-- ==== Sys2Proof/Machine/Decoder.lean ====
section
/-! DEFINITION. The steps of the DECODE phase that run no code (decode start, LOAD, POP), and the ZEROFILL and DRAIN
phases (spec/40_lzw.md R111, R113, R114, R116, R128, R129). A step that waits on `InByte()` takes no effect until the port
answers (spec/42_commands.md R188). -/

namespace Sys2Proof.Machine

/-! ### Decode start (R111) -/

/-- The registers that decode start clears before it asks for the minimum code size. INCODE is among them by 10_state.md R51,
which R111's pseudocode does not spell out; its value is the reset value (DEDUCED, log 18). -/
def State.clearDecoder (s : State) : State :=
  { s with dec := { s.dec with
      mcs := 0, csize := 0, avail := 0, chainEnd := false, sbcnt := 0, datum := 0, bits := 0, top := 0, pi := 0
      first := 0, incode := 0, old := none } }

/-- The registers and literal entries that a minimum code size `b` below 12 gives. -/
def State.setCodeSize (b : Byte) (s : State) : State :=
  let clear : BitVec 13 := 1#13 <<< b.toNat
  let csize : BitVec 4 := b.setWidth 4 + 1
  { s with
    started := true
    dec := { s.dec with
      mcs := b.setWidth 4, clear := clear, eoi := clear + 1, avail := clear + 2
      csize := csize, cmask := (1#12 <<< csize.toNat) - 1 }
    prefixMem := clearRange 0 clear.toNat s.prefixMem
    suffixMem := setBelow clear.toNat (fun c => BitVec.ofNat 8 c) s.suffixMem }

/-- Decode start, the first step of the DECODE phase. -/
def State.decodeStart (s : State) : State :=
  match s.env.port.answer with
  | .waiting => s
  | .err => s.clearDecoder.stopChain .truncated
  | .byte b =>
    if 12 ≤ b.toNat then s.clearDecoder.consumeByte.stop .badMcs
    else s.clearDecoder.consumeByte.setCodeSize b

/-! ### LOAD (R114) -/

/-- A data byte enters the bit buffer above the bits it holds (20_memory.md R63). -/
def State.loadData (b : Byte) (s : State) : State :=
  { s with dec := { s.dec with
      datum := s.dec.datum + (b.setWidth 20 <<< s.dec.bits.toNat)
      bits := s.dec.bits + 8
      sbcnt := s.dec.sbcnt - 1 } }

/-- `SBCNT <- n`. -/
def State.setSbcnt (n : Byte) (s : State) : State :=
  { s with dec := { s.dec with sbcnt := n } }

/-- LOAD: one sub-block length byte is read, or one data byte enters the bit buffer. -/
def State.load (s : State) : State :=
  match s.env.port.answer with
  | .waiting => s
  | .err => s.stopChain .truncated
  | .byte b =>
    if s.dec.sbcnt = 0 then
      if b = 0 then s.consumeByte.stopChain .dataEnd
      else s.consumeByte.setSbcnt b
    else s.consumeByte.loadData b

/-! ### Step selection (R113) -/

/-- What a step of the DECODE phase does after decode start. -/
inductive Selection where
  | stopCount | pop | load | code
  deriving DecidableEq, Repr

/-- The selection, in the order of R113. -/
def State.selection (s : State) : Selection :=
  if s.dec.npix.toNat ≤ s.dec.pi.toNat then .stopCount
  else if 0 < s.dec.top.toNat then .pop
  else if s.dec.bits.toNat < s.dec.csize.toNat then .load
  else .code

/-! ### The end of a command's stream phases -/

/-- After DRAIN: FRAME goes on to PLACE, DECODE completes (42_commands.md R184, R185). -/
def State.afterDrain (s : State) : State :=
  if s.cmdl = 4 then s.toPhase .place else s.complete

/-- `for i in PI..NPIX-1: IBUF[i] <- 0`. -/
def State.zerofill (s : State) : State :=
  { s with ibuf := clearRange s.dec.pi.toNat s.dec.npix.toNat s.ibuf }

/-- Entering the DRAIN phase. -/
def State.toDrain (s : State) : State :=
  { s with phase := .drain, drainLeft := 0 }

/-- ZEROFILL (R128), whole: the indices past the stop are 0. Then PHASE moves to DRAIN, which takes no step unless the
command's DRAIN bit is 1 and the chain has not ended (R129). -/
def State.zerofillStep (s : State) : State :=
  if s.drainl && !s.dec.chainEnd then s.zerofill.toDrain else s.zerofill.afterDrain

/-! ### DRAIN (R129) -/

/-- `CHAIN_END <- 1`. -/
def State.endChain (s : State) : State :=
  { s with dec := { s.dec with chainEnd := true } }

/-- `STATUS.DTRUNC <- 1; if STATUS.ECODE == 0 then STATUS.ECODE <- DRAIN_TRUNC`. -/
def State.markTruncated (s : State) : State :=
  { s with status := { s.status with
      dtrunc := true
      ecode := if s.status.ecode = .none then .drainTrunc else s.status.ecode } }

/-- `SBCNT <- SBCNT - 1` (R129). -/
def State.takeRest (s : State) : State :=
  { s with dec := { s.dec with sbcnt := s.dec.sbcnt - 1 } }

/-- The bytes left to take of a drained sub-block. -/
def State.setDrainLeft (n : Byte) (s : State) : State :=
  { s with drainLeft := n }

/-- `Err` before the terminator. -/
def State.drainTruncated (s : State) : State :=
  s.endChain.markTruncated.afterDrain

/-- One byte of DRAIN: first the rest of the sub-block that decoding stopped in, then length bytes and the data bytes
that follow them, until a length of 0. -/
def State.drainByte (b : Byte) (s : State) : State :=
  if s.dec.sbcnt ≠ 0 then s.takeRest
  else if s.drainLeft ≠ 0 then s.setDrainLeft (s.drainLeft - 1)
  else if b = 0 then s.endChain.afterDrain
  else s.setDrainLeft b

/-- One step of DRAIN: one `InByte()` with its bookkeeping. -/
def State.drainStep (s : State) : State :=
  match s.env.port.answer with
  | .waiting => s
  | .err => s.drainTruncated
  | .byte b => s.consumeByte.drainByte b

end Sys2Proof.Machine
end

-=-=-

What you should do: In the material above, tally every line with the string "none" in it, then give that number alone.

Result of the exercise: 2